# Available data:

◆ ◆ ◆ ◆

theorem swapRef_swaps {n : Fin 4} {c : RefCopy} {s : State} (hc : s.mem.refs[n].copy = some c) : Swaps n c s (swapRef n s) := by
  obtain ⟨pass, waits, dram, slots⟩ := setRedraw_owed (swapped n c s)
  obtain ⟨v, slot⟩ := slots n
  rw [swapped_self] at slot
  rw [swapped_rnd] at waits
  have parts := (setRedraw_linkParts (swapped n c s)).trans (swapped_linkParts n c s)
  have room := offer_of_room (alwaysNew_refDone n false c.contents.seq c.contents.channel) (s := setRedraw (swapped n c s))
  have grows := fun h : s.mem.pendingAlloc = none => Thins.setRedraw (swapped_pool (n := n) (c := c) h).2
  simp only [linkParts, Prod.mk.injEq] at parts
  obtain ⟨xfr, lnk⟩ := parts
  rw [swapRef_eq hc]
  refine ⟨?_, ?_, ?_, ?_, ?_, ?_, ?_, fun h => ?_, ?_, fun h => ?_, fun h => ?_⟩
  case refine_10 =>
    rw [room (by unfold freeCount; rw [lnk]; exact h)]
    show (setRedraw (swapped n c s)).lnk.outbound ++ _ = _
    rw [lnk]
  all_goals rw [offer_only]
  · show (setRedraw (swapped n c s)).mem.refs[n].state = _
    rw [slot, renderPinned_state]; rfl
  · show (setRedraw (swapped n c s)).mem.refs[n].contents = _
    rw [slot, renderPinned_contents]; rfl
  · show (setRedraw (swapped n c s)).mem.refs[n].pages = _
    rw [slot, renderPinned_pages]; rfl
  · show (setRedraw (swapped n c s)).mem.refs[n].copy = _
    rw [slot, renderPinned_copy]; rfl
  · show (setRedraw (swapped n c s)).mem.refs[n].pinTransfer = _
    rw [slot, renderPinned_pinTransfer]; rfl
  · exact dram.trans (swapped_dram n c s)
  · exact pass
  · exact waits h
  · exact xfr
  · have pool := (grows h).pool
    rw [(swapped_pool h).1] at pool
    exact pool

end Sys2Proof.Machine
end

section
/-! PROOF. COPY_END: what the copy list reads once the samples have been written, and the swap, at once or at the last pin. -/

namespace Sys2Proof.Machine

/-! ### Stored positions -/

/-- R69: the page and the offset of a stored position. -/
theorem positionAddr_eq_some {pages : List Nat} {q a : Nat} (h : positionAddr pages q = some a) :
    pages[q / 4096]? = some (a / 4096) ∧ a % 4096 = q % 4096 := by
  unfold positionAddr at h
  split at h
  · rename_i pg hpg
    obtain rfl := Option.some.inj h
    have hlt : q % 4096 < 4096 := Nat.mod_lt _ (by decide)
    show pages[q / 4096]? = some ((pg * 4096 + q % 4096) / 4096) ∧ (pg * 4096 + q % 4096) % 4096 = q % 4096
    rw [show (pg * 4096 + q % 4096) / 4096 = pg by omega]
    exact ⟨hpg, by omega⟩
  · cases h

/-- R69: no two positions of a list without repeats share an address. -/
theorem positionAddr_inj {pages : List Nat} (hn : pages.Nodup) {q q' a : Nat} (h : positionAddr pages q = some a)
    (h' : positionAddr pages q' = some a) : q = q' := by
  obtain ⟨hpage, hoff⟩ := positionAddr_eq_some h
  obtain ⟨hpage', hoff'⟩ := positionAddr_eq_some h'
  obtain ⟨hlt, hget⟩ := List.getElem?_eq_some_iff.1 hpage
  obtain ⟨hlt', hget'⟩ := List.getElem?_eq_some_iff.1 hpage'
  have same : q / 4096 = q' / 4096 := (hn.getElem_inj_iff).1 (hget.trans hget'.symm)
  omega

/-- R69: a list that is long enough has every position. -/
theorem positionAddr_of_lt {pages : List Nat} {q : Nat} (h : q < 4096 * pages.length) : ∃ a, positionAddr pages q = some a := by
  have hlt : q / 4096 < pages.length := by omega
  unfold positionAddr
  rw [show pages[q / Config.pageSize]? = some pages[q / 4096] from List.getElem?_eq_getElem hlt]
  exact ⟨_, rfl⟩

/-! ### The samples of a copy -/

section Copied

variable {dram : Store} {r : SegRec} {ch : Channel} {pages : List Nat}

theorem copySamples_succ (k : Nat) : copySamples dram r ch pages (k + 1) =
    writePosition (copySamples dram r ch pages k) pages k (segmentSample dram r ch k) := by
  unfold copySamples
  rw [List.range_succ, List.foldl_append]
  rfl

theorem wf_copySamples (hd : Store.wf dram = true) (k : Nat) : Store.wf (copySamples dram r ch pages k) = true := by
  induction k with
  | zero => exact hd
  | succ k ih => rw [copySamples_succ]; exact wf_writePosition ih _ _ _

/-- R82: outside the pages of the copy list nothing is written. -/
theorem storeRead_copySamples_other (hd : Store.wf dram = true) {a : Nat} (ha : ∀ p ∈ pages, a / 4096 ≠ p) (k : Nat) :
    storeRead (copySamples dram r ch pages k) a = storeRead dram a := by
  induction k with
  | zero => rfl
  | succ k ih =>
    have away : positionAddr pages k ≠ some a := fun h => ha _ (List.mem_of_getElem? (positionAddr_eq_some h).1) rfl
    rw [copySamples_succ, storeRead_writePosition (wf_copySamples hd k), if_neg away, ih]

/-- R82: each position of the copy list reads the logical sample of its number. -/
theorem readPosition_copySamples (hd : Store.wf dram = true) (hn : pages.Nodup) {k i : Nat} (hi : i < k)
    (hk : k ≤ 4096 * pages.length) : readPosition (copySamples dram r ch pages k) pages i = segmentSample dram r ch i := by
  obtain ⟨a, ha⟩ := positionAddr_of_lt (pages := pages) (q := i) (by omega)
  have reads : ∀ d, readPosition d pages i = storeRead d a := fun d => by unfold readPosition; rw [ha]
  rw [reads]
  induction k with
  | zero => omega
  | succ k ih =>
    rw [copySamples_succ, storeRead_writePosition (wf_copySamples hd k)]
    by_cases hik : i = k
    · rw [if_pos (hik ▸ ha), hik]
    · rw [if_neg fun h => hik (positionAddr_inj hn ha h), ih (by omega) (by omega)]

end Copied

/-! ### COPY_END -/

/-- R83: the state whose samples are written and whose COPY pin is released. -/
def copyMoved (c : RefCopy) (s : State) : State := releaseSegPin .copy c.contents.seq (copyWritten c s)

theorem copyMoved_spec {c : RefCopy} {r : SegRec} {s : State} (hr : findSeg c.contents.seq s = some r) :
    (copyMoved c s).mem.dram = copySamples s.mem.dram r c.contents.channel c.pages c.contents.n ∧
    (copyMoved c s).mem.refs = s.mem.refs ∧ linkParts (copyMoved c s) = linkParts s := by
  have written : copyWritten c s = { s with mem := { s.mem with
      dram := copySamples s.mem.dram r c.contents.channel c.pages c.contents.n } } := by
    unfold copyWritten; rw [hr]
  have released := releaseSegPin_released .copy c.contents.seq (copyWritten c s)
  have parts := releaseSegPin_linkParts .copy c.contents.seq (copyWritten c s)
  unfold copyMoved
  rw [released.dram, released.refs, parts, written]
  exact ⟨rfl, rfl, rfl⟩

theorem copyEnds_of_move {n : Fin 4} {c : RefCopy} {s : State} (hn : copyingSlot s = some n) (hc : s.mem.refs[n].copy = some c)
    (hphase : c.phase = .move) : copyEnds s =
      if ((copyMoved c s).mem.refs[n].pinRender || (copyMoved c s).mem.refs[n].pinTransfer) = true then
        modRef n (fun r => { r with copy := some { c with phase := .waitUnpin } }) (copyMoved c s)
      else swapRef n (copyMoved c s) := by
  unfold copyEnds
  rw [hn]
  dsimp only
  rw [hc]
  exact if_pos hphase

theorem copyingSlot_state {n : Fin 4} {s : State} (h : copyingSlot s = some n) : s.mem.refs[n].state = .copying := by
  simpa using List.find?_some h

/-! ### The last pin -/

/-- R85: XFR's release of the last pin of a slot whose copy waits completes the swap. -/
theorem releaseRefPin_swaps {n : Fin 4} {c : RefCopy} {s : State} (hpin : s.mem.refs[n].pinTransfer = true)
    (hrender : s.mem.refs[n].pinRender = false) (hst : s.mem.refs[n].state = .copying) (hc : s.mem.refs[n].copy = some c)
    (hphase : c.phase = .waitUnpin) : releaseRefPin true n s = swapRef n (modRef n (refUnpin true) s) := by
  have self := modRef_self n (refUnpin true) s
  have render : (refUnpin true s.mem.refs[n]).pinRender = s.mem.refs[n].pinRender := rfl
  rw [releaseRefPin_of_held (show (if true = true then s.mem.refs[n].pinTransfer else s.mem.refs[n].pinRender) = true from hpin),
    if_neg (by rw [render, hrender]; exact Bool.false_ne_true)]
  unfold refUnpinned
  rw [show (modRef n (refUnpin true) s).mem.refs[n].state = .copying by rw [self]; exact hst]
  dsimp only
  rw [show (modRef n (refUnpin true) s).mem.refs[n].copy = some c by rw [self]; exact hc]
  exact if_pos hphase

/-- Settles O34: the samples by the positions of the copy list, the swap by the slot's pins. -/
theorem copyEndFillsTheSlot : Obligations.CopyEndFillsTheSlot := by
  refine ⟨fun n c r s hup hn hc hphase hr hd hnodup hlen _ => ?_,
    fun n c x s hup hst hctx hsource habort hpin hrender hcopying hc hphase hnone => ?_⟩
  · have ends := copyEnds_of_move hn hc hphase
    obtain ⟨dram, refs, parts⟩ := copyMoved_spec (c := c) hr
    have reads : ∀ i, i < c.contents.n →
        readPosition (copyMoved c s).mem.dram c.pages i = segmentSample s.mem.dram r c.contents.channel i :=
      fun i hi => by rw [dram]; exact readPosition_copySamples hd hnodup hi hlen
    have others : ∀ a, (∀ p ∈ c.pages, a / 4096 ≠ p) → storeRead (copyMoved c s).mem.dram a = storeRead s.mem.dram a :=
      fun a ha => by rw [dram]; exact storeRead_copySamples_other hd ha _
    have hc' : (copyMoved c s).mem.refs[n].copy = some c := by rw [refs]; exact hc
    rw [refs] at ends
    refine ⟨copyEnds s, whenUp_of_up _ _ hup, ?_⟩
    rw [ends]
    by_cases hpins : s.mem.refs[n].pinRender = true ∨ s.mem.refs[n].pinTransfer = true
    · have pinned : (s.mem.refs[n].pinRender || s.mem.refs[n].pinTransfer) = true := Bool.or_eq_true_iff.2 hpins
      have self := modRef_self n (fun r => { r with copy := some { c with phase := .waitUnpin } }) (copyMoved c s)
      rw [if_pos pinned]
      refine ⟨reads, others, ?_⟩
      rw [if_pos hpins, self]
      exact ⟨_, rfl, rfl, by rw [refs]; exact copyingSlot_state hn⟩
    · have unpinned : ¬ (s.mem.refs[n].pinRender || s.mem.refs[n].pinTransfer) = true := fun h => hpins (Bool.or_eq_true_iff.1 h)
      have swaps := swapRef_swaps hc'
      simp only [linkParts, Prod.mk.injEq] at parts
      rw [if_neg unpinned]
      refine ⟨fun i hi => by rw [swaps.dram]; exact reads i hi, fun a ha => by rw [swaps.dram]; exact others a ha, ?_⟩
      rw [if_neg hpins]
      refine ⟨swaps.state, swaps.contents, swaps.pages, swaps.copy, swaps.pass, fun hfree _ => ?_⟩
      rw [swaps.outbound (by unfold freeCount; rw [parts.2]; exact hfree), parts.2]
  · have reads := chunkReadEnds_of_reading hst hctx
    rw [habort, if_pos rfl] at reads
    have ended : chunkReadEnds s = releaseRefPin true n
        { s with xfr := { s.xfr with state := .ending, chunk := none, ctx := some { x with aborted := true } } } := by
      rw [reads]
      unfold enterEnding
      rw [hsource]
      rfl
    rw [releaseRefPin_swaps (by exact hpin) (by exact hrender) (by exact hcopying) (by exact hc) hphase] at ended
    have self := modRef_self n (refUnpin true)
      { s with xfr := { s.xfr with state := .ending, chunk := none, ctx := some { x with aborted := true } } }
    refine ⟨chunkReadEnds s, whenUp_of_up _ _ hup, ?_⟩
    rw [ended]
    generalize hu : modRef n (refUnpin true)
      { s with xfr := { s.xfr with state := .ending, chunk := none, ctx := some { x with aborted := true } } } = u at self ⊢
    have self : u.mem.refs[n] = refUnpin true s.mem.refs[n] := self
    have swaps := swapRef_swaps (n := n) (c := c) (s := u) (by rw [self]; exact hc)
    have pool := swaps.pool (by rw [← hu]; exact hnone)
    rw [self] at pool
    refine ⟨by rw [swaps.xfr, ← hu]; rfl, swaps.state, swaps.contents, swaps.pages, swaps.copy, ?_, ?_, ?_, swaps.pass,
      fun h => ?_, fun h => ?_⟩
    · rw [swaps.pinTransfer, self]; rfl
    · rw [← hu] at pool ⊢; exact pool
    · rw [swaps.dram, ← hu]; rfl
    · exact swaps.waits (by rw [← hu]; exact h)
    · rw [swaps.outbound (by rw [← hu]; exact h), ← hu]; rfl

end Sys2Proof.Machine
end

section
/-! PROOF. CLEAR_REF by the state of its slot. -/

namespace Sys2Proof.Machine

theorem copyBusy_iff (s : State) : copyBusy s = true ↔ ∃ m : Fin 4, s.mem.refs[m].state = .copying := by
  unfold copyBusy copyingSlot
  rw [List.find?_isSome]
  constructor
  · rintro ⟨m, _, hm⟩; exact ⟨m, by simpa using hm⟩
  · rintro ⟨m, hm⟩; exact ⟨m, mem_channels m, by simpa using hm⟩

/-! ### The slot that is cleared -/

/-- R84: the slot emptied; its pages go at once unless a holder pins them. -/
def clearedSlot (r : RefSlot) : RefSlot :=
  { r with state := .empty, contents := none, pages := if r.pinRender = true ∨ r.pinTransfer = true then r.pages else [] }

/-- R84: the pool, with the pages released that no holder pins. -/
def clearedPool (r : RefSlot) (pool : List Nat) : List Nat :=
  if r.pinRender = true ∨ r.pinTransfer = true then pool else pool ++ sortAsc r.pages

/-- R84: what clearing a VALID slot leaves of MEM. -/
def slotCleared (n : Fin 4) (s : State) : State :=
  { s with mem := { s.mem with refs := s.mem.refs.set n (clearedSlot s.mem.refs[n]), pool := clearedPool s.mem.refs[n] s.mem.pool } }

theorem slotCleared_self (n : Fin 4) (s : State) : (slotCleared n s).mem.refs[n] = clearedSlot s.mem.refs[n] :=
  modRef_self n clearedSlot s

theorem clearRefSlot_eq {n : Fin 4} {s : State} (hnone : s.mem.pendingAlloc = none) :
    clearRefSlot n s = setRedraw (slotCleared n s) := by
  have self := modRef_self n (fun r : RefSlot => { r with state := .empty, contents := none }) s
  unfold clearRefSlot
  dsimp only
  congr 1
  rw [self]
  dsimp only
  unfold slotCleared clearedSlot clearedPool
  by_cases hpins : s.mem.refs[n].pinRender = true ∨ s.mem.refs[n].pinTransfer = true
  · rw [if_pos (Bool.or_eq_true_iff.2 hpins), if_pos hpins, if_pos hpins]
    rfl
  · rw [if_neg (fun h => hpins (Bool.or_eq_true_iff.1 h)), if_neg hpins, if_neg hpins,
      refUnpinned_of_empty (by rw [self]) (by exact hnone), self, modRef_mem]
    dsimp only
    rw [vmod_vmod]
    rfl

◆ ◆ ◆ ◆

# Exercise description:
Set down exactly the lines that begin with the one containing "unfold clearRefSlot" and end with the last line above, and no others.

# Response below:
  unfold clearRefSlot
  dsimp only
  congr 1
  rw [self]
  dsimp only
  unfold slotCleared clearedSlot clearedPool
  by_cases hpins : s.mem.refs[n].pinRender = true ∨ s.mem.refs[n].pinTransfer = true
  · rw [if_pos (Bool.or_eq_true_iff.2 hpins), if_pos hpins, if_pos hpins]
    rfl
  · rw [if_neg (fun h => hpins (Bool.or_eq_true_iff.1 h)), if_neg hpins, if_neg hpins,
      refUnpinned_of_empty (by rw [self]) (by exact hnone), self, modRef_mem]
    dsimp only
    rw [vmod_vmod]
    rfl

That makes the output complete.